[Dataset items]

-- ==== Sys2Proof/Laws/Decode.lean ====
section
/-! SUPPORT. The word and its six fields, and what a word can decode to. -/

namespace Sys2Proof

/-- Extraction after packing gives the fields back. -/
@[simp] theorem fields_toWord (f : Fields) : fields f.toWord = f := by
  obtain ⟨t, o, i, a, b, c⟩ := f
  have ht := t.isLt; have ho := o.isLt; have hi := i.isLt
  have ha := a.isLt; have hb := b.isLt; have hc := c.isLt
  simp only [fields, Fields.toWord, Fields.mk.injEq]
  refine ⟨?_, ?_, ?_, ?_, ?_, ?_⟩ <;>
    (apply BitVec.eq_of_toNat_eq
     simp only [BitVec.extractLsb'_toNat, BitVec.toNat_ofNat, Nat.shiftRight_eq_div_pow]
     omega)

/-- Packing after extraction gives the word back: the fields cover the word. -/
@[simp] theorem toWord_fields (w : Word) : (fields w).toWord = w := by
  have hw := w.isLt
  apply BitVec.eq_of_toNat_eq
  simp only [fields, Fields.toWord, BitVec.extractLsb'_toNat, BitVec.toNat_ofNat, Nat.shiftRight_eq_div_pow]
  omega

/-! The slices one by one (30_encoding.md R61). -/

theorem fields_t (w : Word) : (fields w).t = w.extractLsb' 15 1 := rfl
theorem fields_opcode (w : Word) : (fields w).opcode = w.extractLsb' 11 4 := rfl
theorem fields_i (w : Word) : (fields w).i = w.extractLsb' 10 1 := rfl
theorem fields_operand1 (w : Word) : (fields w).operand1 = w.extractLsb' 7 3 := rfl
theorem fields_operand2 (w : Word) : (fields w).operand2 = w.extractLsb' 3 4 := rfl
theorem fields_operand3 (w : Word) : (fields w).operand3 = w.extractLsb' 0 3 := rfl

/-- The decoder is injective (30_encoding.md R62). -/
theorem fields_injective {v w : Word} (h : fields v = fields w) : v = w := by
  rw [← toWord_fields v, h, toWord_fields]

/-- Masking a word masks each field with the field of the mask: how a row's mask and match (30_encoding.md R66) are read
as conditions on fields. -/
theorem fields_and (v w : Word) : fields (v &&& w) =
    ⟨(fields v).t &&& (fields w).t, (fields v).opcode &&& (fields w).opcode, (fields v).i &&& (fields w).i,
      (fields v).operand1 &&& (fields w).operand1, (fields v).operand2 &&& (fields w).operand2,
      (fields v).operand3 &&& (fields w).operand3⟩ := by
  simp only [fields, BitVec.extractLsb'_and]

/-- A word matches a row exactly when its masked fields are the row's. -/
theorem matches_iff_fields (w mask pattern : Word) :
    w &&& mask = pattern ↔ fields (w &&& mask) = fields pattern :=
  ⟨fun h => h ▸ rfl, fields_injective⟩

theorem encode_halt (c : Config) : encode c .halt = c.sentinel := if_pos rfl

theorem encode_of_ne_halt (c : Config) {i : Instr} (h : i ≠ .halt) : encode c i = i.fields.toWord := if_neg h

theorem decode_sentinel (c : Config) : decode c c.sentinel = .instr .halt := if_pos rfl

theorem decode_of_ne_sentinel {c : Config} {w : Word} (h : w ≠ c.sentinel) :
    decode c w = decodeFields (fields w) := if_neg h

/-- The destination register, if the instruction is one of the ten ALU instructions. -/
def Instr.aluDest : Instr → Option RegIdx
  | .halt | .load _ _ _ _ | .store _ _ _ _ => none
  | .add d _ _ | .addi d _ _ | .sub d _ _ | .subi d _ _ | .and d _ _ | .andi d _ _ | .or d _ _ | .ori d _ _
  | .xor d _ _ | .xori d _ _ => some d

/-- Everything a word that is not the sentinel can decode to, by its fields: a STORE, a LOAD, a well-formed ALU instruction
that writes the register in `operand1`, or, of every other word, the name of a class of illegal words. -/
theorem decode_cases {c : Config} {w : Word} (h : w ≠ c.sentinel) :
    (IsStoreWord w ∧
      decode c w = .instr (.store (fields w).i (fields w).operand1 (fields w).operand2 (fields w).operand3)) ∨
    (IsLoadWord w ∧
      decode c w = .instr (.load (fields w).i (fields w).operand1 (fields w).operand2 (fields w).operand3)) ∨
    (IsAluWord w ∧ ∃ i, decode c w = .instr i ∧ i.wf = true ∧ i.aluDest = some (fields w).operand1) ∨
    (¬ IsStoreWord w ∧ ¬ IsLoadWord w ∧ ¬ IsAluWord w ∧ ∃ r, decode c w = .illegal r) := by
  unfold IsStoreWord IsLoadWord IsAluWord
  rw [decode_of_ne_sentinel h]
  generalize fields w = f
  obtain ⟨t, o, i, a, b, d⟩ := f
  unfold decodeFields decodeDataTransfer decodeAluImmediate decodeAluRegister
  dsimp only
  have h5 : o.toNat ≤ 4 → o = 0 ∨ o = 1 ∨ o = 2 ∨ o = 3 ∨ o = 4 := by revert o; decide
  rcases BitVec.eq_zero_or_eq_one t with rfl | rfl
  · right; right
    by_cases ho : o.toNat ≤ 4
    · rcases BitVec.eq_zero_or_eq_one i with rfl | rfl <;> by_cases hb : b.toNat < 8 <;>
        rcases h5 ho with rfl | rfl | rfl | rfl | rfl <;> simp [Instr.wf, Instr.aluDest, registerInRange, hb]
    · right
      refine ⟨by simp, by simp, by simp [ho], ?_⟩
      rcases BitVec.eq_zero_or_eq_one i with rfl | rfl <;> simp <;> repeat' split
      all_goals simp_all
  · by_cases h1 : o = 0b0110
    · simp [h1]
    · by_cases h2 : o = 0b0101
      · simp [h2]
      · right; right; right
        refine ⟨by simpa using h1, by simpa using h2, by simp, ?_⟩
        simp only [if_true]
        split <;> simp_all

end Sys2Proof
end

### Activity
Return, unchanged, the run of lines above that opens with the line containing "unfold decodeFields decodeDataTransfer" and closes with the line containing "b.toNat < 8 <;>". Include both.

### Output for this exercise
  unfold decodeFields decodeDataTransfer decodeAluImmediate decodeAluRegister
  dsimp only
  have h5 : o.toNat ≤ 4 → o = 0 ∨ o = 1 ∨ o = 2 ∨ o = 3 ∨ o = 4 := by revert o; decide
  rcases BitVec.eq_zero_or_eq_one t with rfl | rfl
  · right; right
    by_cases ho : o.toNat ≤ 4
    · rcases BitVec.eq_zero_or_eq_one i with rfl | rfl <;> by_cases hb : b.toNat < 8 <;>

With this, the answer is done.